## YOUR TASK
Show each line of the records below where the word "completions" occurs.

[Dataset entries]
^^^^

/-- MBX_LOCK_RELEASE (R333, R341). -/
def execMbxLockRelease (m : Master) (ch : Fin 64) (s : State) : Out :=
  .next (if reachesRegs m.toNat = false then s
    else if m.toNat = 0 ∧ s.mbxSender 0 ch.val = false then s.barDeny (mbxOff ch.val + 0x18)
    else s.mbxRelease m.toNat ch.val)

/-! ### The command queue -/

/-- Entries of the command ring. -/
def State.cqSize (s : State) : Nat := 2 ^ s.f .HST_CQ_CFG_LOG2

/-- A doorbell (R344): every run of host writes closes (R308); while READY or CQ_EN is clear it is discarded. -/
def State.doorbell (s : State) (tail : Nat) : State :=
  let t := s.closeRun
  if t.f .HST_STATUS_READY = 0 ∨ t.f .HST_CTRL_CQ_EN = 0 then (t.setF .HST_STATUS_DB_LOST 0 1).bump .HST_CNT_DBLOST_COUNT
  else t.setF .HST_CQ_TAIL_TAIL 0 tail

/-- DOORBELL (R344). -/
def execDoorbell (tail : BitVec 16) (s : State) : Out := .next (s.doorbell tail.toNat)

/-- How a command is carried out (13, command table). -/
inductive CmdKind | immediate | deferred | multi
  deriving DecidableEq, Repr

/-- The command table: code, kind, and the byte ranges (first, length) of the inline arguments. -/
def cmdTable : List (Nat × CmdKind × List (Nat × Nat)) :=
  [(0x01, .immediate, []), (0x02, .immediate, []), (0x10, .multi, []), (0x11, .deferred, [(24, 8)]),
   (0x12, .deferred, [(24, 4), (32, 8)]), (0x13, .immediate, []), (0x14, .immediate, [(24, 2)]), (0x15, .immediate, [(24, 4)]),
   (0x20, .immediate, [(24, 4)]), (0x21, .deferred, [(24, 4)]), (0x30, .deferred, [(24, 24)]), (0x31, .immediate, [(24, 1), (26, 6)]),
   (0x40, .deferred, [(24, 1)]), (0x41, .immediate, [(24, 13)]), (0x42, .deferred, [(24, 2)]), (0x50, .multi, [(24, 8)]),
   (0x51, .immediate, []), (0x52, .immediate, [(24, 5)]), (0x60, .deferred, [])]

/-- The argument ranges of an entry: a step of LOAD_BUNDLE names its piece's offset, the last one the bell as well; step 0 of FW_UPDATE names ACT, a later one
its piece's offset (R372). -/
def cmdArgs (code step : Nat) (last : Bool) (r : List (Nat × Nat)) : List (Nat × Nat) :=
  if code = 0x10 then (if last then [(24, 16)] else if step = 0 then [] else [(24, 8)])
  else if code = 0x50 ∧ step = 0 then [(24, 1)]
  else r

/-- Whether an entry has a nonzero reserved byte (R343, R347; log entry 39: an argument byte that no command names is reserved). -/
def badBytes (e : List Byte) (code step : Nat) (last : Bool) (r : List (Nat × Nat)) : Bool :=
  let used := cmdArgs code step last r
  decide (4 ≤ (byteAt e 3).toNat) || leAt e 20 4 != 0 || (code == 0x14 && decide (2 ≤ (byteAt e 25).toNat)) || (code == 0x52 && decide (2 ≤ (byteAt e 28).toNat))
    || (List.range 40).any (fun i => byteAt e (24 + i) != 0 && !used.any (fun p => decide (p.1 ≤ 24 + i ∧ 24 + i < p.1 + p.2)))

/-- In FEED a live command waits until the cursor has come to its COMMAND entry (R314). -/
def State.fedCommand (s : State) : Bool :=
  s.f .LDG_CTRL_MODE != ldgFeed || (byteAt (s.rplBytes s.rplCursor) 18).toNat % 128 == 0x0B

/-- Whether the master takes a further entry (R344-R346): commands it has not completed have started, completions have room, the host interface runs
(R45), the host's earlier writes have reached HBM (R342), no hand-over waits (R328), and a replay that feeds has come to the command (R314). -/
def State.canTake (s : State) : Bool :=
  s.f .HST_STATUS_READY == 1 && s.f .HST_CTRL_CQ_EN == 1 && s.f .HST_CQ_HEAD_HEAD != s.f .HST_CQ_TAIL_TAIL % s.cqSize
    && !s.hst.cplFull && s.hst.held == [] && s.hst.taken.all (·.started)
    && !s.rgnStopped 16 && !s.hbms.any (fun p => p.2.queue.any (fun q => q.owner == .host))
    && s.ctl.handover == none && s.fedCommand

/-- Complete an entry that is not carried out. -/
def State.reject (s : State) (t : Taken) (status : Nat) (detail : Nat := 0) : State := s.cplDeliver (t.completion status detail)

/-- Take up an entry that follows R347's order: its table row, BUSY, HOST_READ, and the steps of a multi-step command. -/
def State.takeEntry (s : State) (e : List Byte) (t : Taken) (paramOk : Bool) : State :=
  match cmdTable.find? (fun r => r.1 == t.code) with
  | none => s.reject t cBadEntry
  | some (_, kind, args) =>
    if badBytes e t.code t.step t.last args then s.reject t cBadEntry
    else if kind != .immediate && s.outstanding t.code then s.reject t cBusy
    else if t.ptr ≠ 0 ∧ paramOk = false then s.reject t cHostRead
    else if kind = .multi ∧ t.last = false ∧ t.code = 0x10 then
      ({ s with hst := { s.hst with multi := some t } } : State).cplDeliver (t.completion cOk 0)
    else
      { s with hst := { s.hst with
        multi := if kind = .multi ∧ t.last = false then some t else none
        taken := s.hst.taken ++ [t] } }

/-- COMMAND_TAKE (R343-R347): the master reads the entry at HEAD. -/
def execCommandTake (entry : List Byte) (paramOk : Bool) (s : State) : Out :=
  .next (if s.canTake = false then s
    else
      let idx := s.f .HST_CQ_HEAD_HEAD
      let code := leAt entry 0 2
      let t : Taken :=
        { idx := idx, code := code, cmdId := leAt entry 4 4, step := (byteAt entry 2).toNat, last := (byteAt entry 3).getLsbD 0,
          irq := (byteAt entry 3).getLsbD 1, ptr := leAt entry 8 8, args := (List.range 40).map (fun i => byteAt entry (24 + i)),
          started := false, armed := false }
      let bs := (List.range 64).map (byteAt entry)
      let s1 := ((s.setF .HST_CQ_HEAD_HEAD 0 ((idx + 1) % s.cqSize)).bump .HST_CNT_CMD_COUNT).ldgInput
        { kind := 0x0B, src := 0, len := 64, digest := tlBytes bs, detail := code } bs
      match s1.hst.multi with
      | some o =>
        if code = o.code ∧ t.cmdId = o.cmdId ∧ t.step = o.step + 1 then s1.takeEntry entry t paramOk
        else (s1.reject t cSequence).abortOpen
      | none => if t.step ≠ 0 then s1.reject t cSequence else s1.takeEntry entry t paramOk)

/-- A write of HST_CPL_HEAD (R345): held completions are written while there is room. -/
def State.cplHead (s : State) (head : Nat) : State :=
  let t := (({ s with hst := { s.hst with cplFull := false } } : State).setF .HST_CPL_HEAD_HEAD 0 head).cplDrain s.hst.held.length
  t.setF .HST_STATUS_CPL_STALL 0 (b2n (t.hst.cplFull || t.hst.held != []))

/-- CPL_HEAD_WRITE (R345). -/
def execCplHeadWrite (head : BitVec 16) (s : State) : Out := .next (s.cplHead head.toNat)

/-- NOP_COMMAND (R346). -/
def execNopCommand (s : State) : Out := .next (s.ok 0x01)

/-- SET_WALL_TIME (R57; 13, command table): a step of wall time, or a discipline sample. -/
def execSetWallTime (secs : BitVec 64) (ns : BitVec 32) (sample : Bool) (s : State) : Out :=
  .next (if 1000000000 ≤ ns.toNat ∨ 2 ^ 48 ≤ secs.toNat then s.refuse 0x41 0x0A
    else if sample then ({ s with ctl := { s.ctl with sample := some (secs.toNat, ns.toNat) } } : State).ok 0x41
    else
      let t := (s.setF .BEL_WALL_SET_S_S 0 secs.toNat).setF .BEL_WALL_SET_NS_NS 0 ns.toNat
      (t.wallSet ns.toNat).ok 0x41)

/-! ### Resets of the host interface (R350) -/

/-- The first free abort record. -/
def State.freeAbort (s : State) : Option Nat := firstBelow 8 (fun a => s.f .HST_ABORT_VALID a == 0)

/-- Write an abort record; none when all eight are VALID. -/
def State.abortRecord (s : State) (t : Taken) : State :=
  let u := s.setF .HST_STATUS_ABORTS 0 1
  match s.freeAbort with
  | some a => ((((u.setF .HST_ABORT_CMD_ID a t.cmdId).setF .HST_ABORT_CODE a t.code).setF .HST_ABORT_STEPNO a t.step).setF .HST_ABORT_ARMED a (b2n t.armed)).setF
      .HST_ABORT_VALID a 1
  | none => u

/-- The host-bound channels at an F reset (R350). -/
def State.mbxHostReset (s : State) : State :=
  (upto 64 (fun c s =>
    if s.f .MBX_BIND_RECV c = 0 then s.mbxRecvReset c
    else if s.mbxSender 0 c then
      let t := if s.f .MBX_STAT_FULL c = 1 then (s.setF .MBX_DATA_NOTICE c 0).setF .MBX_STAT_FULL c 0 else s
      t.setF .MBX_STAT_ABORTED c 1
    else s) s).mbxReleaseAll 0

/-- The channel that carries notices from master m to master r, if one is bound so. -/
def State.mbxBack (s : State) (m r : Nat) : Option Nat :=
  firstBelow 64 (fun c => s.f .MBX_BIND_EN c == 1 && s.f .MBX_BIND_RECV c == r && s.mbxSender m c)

^^^^

## RESPONSE
/-- Whether the master takes a further entry (R344-R346): commands it has not completed have started, completions have room, the host interface runs
/-- A write of HST_CPL_HEAD (R345): held completions are written while there is room. -/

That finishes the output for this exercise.